First, DeLanda's key axis 'material/expressive:territorialisation/deterritorialisation' is very interesting and is quite a powerful starting point for a social ontology. However, I wonder how far the material/expressive dimension can be taken ontologically. It is a fairly easy distinction to maintain cognitively or epistemologically - indeed, it'd be difficult think without making this separation in some way - but just how deeply rooted can we say it is in reality? If we take DeLanda at his word then surely we must say that the gravitational attraction of two asteroids is a material relation while the attraction of a wasp to an orchid is an expressive relation. Moreover, this is a truth quite apart from any human interpretation of the situation - it is not a separation made for our convenience alone - it is how the universe is really divided up. I like the distinction but I'm not sold on its being an ontological as opposed to a cognitive or an epistemological distinction (that is if this is what DeLanda is really saying). I'm not fundamentally opposed to the argument but I think I need to know more about it before being at all convinced. (Admittedly this is the first book by DeLanda that I've read besides A Thousand Years of Non-Linear History, which is primarily empirical, so I may be just showing my ignorance.)

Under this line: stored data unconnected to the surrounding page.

/-- A link to a wired port that comes up announces the incarnation on the management channel; one that goes down is chosen no more. A
packet takes the live way whose queue holds the fewest flits. A peer's new incarnation ends what is outstanding toward it. A packet
is performed once and answered; what names another device, incarnation or relay is dropped or passed on. An answer ends its request,
the first time; an unanswered request is sent again, at most eight times. Packets that wait too long become suspect or are discarded, and the halter moves suspects to the escape lane (R15, R312, R320–R322,
R369–R373). Errors mark their structure failed, and a counter at its last count wraps (R325, R361).
The model's choices in it: log 9, 14, 17, 18, 19, 27, 66, 67, 68, 69. -/
def Obligations.FabricAndErrorEvents : Prop :=
  (∀ (s : State) (port peer : Nat) (inc : BitVec 16),
    (16 ≤ port ∨ s.wired port = false → exec (.linkUp port) s = .next s) ∧
    (port < 16 → s.wired port = true → ∃ (u : State) (p : Packet), exec (.linkUp port) s = .next u.pump ∧ u.portUp port = true ∧
      (u.die (dieOfPort port)).pkts = (s.die (dieOfPort port)).pkts ++ [⟨p, some port, s.clock, false⟩] ∧ p.body = .announce ∧
      p.hdr.sinc = s.incarnation ∧ p.hdr.vc = 3 ∧ p.src = s.podNum ∧ p.dst = s.portPeer port ∧ u.mem = s.mem ∧ u.teams = s.teams) ∧
    (s.podNum < s.podSize → (s.podSize = 8 → s.wired 7 = false ∧ s.wired 15 = false) ∧ (s.podSize = 16 → s.wired 15 = false)) ∧
    (∀ p : Packet, s.ways p ≠ [] → s.route p ∈ s.ways p ∧
      ∀ w ∈ s.ways p, s.queued (s.route p).1 (packetLane p) ≤ s.queued w.1 (packetLane p)) ∧
    exec (.linkDown port) s = .next { s with links := tdel s.links port } ∧
    ((s.peer peer).inc = some inc → exec (.incarnationAnnounce peer inc) s = .next s) ∧
    ((s.peer peer).inc ≠ some inc → ∃ u : State, exec (.incarnationAnnounce peer inc) s = .next u.pump ∧
      (u.peer peer).inc = some inc ∧ (u.peer peer).outs = [] ∧ u.mem = s.mem ∧ u.teams = s.teams)) ∧
  (∀ (s : State) (p : Packet),
    let q := s.peer p.src
    (p.dst ≠ s.podNum ∨ p.hdr.dinc ≠ s.incarnation ∨ q.inc ≠ some p.hdr.sinc ∨ p.reqs = [] →
      exec (.fabricPacketReceive p) s = .next s) ∧
    (p.reqs ≠ [] → p.dst = s.podNum → p.src ≠ s.podNum → p.src < s.podSize → p.hdr.dinc = s.incarnation → q.inc = some p.hdr.sinc →
      (q.isDone p.hdr.tag = true → exec (.fabricPacketReceive p) s = .next (s.again p)) ∧
      (q.isDone p.hdr.tag = false →
        (packetWrites p = false ∨ (q.receive p.hdr.tag).noGap p.hdr.tag = true →
          exec (.fabricPacketReceive p) s = .next (serveHeld p.src 16 ((s.modPeer p.src fun q => q.receive p.hdr.tag).serve p))) ∧
        (packetWrites p = true → (q.receive p.hdr.tag).noGap p.hdr.tag = false → q.held.length < 16 →
          (∀ h ∈ q.held, h.hdr.tag ≠ p.hdr.tag) → ∃ u : State, exec (.fabricPacketReceive p) s = .next u ∧
            (u.peer p.src).held = q.held ++ [p] ∧ u.mem = s.mem ∧ u.outs = s.outs))) ∧
    (∀ r, tfind q.cache p.hdr.tag.toNat = some r → s.again p = s.respond p r) ∧
    ((p.reqs.all s.peerMayReach) = false → s.performPacket p = (s, ⟨[], some 6⟩)) ∧
    (p.hdr.rv = false ∨ p.hdr.rly.toNat ≠ s.podNum ∨ p.dst = s.podNum ∨ s.podSize ≤ p.dst → exec (.relayForward p) s = .next s) ∧
    (p.hdr.rv = true → p.hdr.rly.toNat = s.podNum → p.dst ≠ s.podNum → p.dst < s.podSize →
      ∃ (u : State) (o : Nat), exec (.relayForward p) s = .next u ∧ o ∈ s.peerPorts p.dst ∧
        ((s.peerPorts p.dst).any s.portUp = true → s.portUp o = true) ∧
        (u.die (dieOfPort o)).pkts = (s.die (dieOfPort o)).pkts ++ [⟨p, some o, s.clock, false⟩] ∧ u.mem = s.mem ∧
        u.teams = s.teams)) ∧
  (∀ (s : State) (peer : Nat) (hdr : PktHdr) (a : Resp),
    let tag := hdr.tag
    let r := (s.peer peer).outs.find? fun r => r.tag = tag
    let ours := peer ≠ s.podNum ∧ peer < s.podSize ∧ hdr.dinc = s.incarnation ∧ (s.peer peer).inc = some hdr.sinc
    (r = none → exec (.fabricAckReceive hdr peer a) s = .next s ∧ exec (.fabricResend peer tag) s = .next s) ∧
    (¬ours → exec (.fabricAckReceive hdr peer a) s = .next s) ∧
    ∀ q, r = some q →
      (∀ op, ours → a.err = some op → exec (.fabricAckReceive hdr peer a) s = .next ((s.dropReq peer q).failReq q op).pump) ∧
      (ours → a.err = none → exec (.fabricAckReceive hdr peer a) s = .next ((s.dropReq peer q).answered q a.vals).pump) ∧
      (∀ x ∈ ((s.dropReq peer q).peer peer).outs, x.tag ≠ tag) ∧
      (s.clock < q.sentAt + s.te2e → exec (.fabricResend peer tag) s = .next s) ∧
      (q.sentAt + s.te2e ≤ s.clock → 8 ≤ q.resends →
        exec (.fabricResend peer tag) s = .next ((s.dropReq peer q).failReq q 3).pump) ∧
      (q.sentAt + s.te2e ≤ s.clock → q.resends < 8 → ∃ u : State, exec (.fabricResend peer tag) s = .next (u.sendPacket q.pkt) ∧
        (u.peer peer).outs = (s.peer peer).outs.map (fun x =>
          if x.tag = tag then { x with resends := x.resends + 1, sentAt := s.clock } else x) ∧ u.mem = s.mem)) ∧
  (∀ (s : State) (die idx gen : Nat),
    let p := (s.die die).pkts[idx]?
    (p = none → exec (.packetDiscard die idx) s = .next s ∧ exec (.packetSuspect die idx) s = .next s) ∧
    (∀ x, p = some x →
      (s.clock ≤ x.since + s.te2e → exec (.packetDiscard die idx) s = .next s) ∧
      (x.since + s.te2e < s.clock → ∃ u : State, exec (.packetDiscard die idx) s = .next u ∧ u.mem = s.mem ∧ u.teams = s.teams ∧
        (u.die die).pkts = (s.die die).pkts.eraseIdx idx) ∧
      (s.clock ≤ x.since + s.tdl ∨ x.pkt.hdr.esc = true → exec (.packetSuspect die idx) s = .next s) ∧
      (x.since + s.tdl < s.clock → x.pkt.hdr.esc = false → ∃ u : State, exec (.packetSuspect die idx) s = .next u ∧ u.mem = s.mem ∧ u.teams = s.teams ∧
        (u.die die).pkts[idx]? = some { x with suspect := true })) ∧
    let n := (tfind s.halters gen).getD 0
    ([4, 0, 1, 3, 2, 5][n]? ≠ some die → exec (.halterVisit die gen) s = .next s) ∧
    ([4, 0, 1, 3, 2, 5][n]? = some die → gen < (s.die die).halterGen →
      exec (.halterVisit die gen) s = .next { s with halters := tdel s.halters gen }) ∧
    ([4, 0, 1, 3, 2, 5][n]? = some die → (s.die die).halterGen ≤ gen → exec (.halterVisit die gen) s = .next (s.visit n gen)) ∧
    ([4, 0, 1, 3, 2, 5][n]? = some die → ((s.die die).pkts.all fun p => !p.suspect) = true →
      let u := s.visit n gen
      (u.die die).halterGen = gen ∧ (u.die die).halterSeen = s.clock ∧ u.mem = s.mem ∧
      (n < 5 → (u.die die).pkts = (s.die die).pkts ∧ tfind u.halters gen = some (n + 1)) ∧
      (n = 5 → ∃ x : Packet, (u.die (dieOfPort s.halterPort)).pkts =
        (s.die (dieOfPort s.halterPort)).pkts ++ [⟨x, some s.halterPort, s.clock, false⟩] ∧ x.body = .halter gen ∧ x.hdr.esc = true)) ∧
    (∀ (p : Packet) (port : Nat) (q : Packet), s.escapeRoute p = some (port, q) → s.portUp port = true ∧ q.hdr.esc = true ∧
      q.body = p.body ∧ q.dst = p.dst) ∧
    (s.clock < (s.die 4).halterSeen + 32 * s.tdl ∨ (∃ n, n < s.podNum ∧ s.reaches n = true) → exec .halterTimeout s = .next s) ∧
    ((s.die 4).halterSeen + 32 * s.tdl ≤ s.clock → (∀ n, n < s.podNum → s.reaches n = false) →
      exec .halterTimeout s = .next (s.visit 0 (s.topGen + 1)))) ∧
  ∀ (s : State) (core word line port n : Nat) (t : TeamId) (r i : Nat) (c : Ev),
    (∀ site, ∃ u : State, exec (.uncorrectableError site) s = .next u ∧ u.mem = s.mem) ∧
    (word < 65536 → ∃ u : State, exec (.uncorrectableError (.scratch core word)) s = .next u ∧ word ∈ (u.core core).scratchBad ∧
      (u.core core).scratch = (s.core core).scratch ∧ u.teams = s.teams) ∧
    (isMem (128 * line) = true → ∃ u : State, exec (.uncorrectableError (.dram line)) s = .next u ∧
      u.failedAt line = some (if 128 * line < 2 ^ 39 then 0 else 2) ∧ ∀ l, l ≠ line → u.failedAt l = s.failedAt l) ∧
    (s.hasTeam (teamIdKey t) = true → ∃ u : State, exec (.uncorrectableError (.register t r i)) s = .next u ∧
      (r, i) ∈ (u.team (teamIdKey t)).badSlices ∧ (u.team (teamIdKey t)).v = (s.team (teamIdKey t)).v) ∧
    (∃ u : State, exec (.uncorrectableError (.l1 core line)) s = .next u ∧
      ∀ l, l ∈ (u.core core).l1 ↔ l ∈ (s.core core).l1 ∧ l.pline ≠ line) ∧
    (tget 0 s.regs.fpc (16 * port + n) = BitVec.allOnes 48 → ∃ u : State, exec (.counterOverflow (.port port n)) s = .next u ∧
      (twf 0 s.regs.fpc = true → tget 0 u.regs.fpc (16 * port + n) = 0) ∧ u.teams = s.teams) ∧
    (tget 0 s.regs.fpc (16 * port + n) ≠ BitVec.allOnes 48 → exec (.counterOverflow (.port port n)) s = .next s) ∧
    (n < 8 → (s.core core).ev = [(n, c)] → (s.residentFns core).contains 0 = true → c.cnt = BitVec.allOnes 48 → c.sel.getLsbD 31 = true → ∃ u : State,
      exec (.counterOverflow (.core core n)) s = .next u ∧ (tget ⟨0, 0⟩ (u.core core).ev n).cnt = 0 ∧ u.teams = s.teams) ∧
    (n < 8 → (s.core core).ev = [(n, c)] → c.cnt ≠ BitVec.allOnes 48 ∨ c.sel.getLsbD 31 = false ∨
        (s.residentFns core).contains 0 = false → ∃ u : State,
      exec (.counterOverflow (.core core n)) s = .next u ∧ (u.core core).ev = [(n, c)] ∧ u.teams = s.teams)
end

Second, I agree with Levi that territorialisation as DeLanda articulates is a very promising linking point with Latour's thought - particularly his notion of black boxes and his distinction between social complication and social complexity.
As Latour and Callon put it:
An actor grows with the number of relations he or she can put, as we say, in black boxes. A black box contains that which no longer needs to be reconsidered, those things whose contents have become a matter of indifference. The more elements one can place in black boxes – modes of thought, habits, forces and objects – the broader the construction one can raise. Of course, black boxes never remain fully closed or properly fastened … but macro-actors can do as if they were closed and dark. (Latour & Callon 1981, p.184-85)The process of black boxing is, in Latour’s terms, a process of social complication to be distinguished from social complexity: “[C]omplexity [is] the simultaneous taking into account of many variables at once … complication [is] the piling of many simple steps one after the other.” (Latour 2000)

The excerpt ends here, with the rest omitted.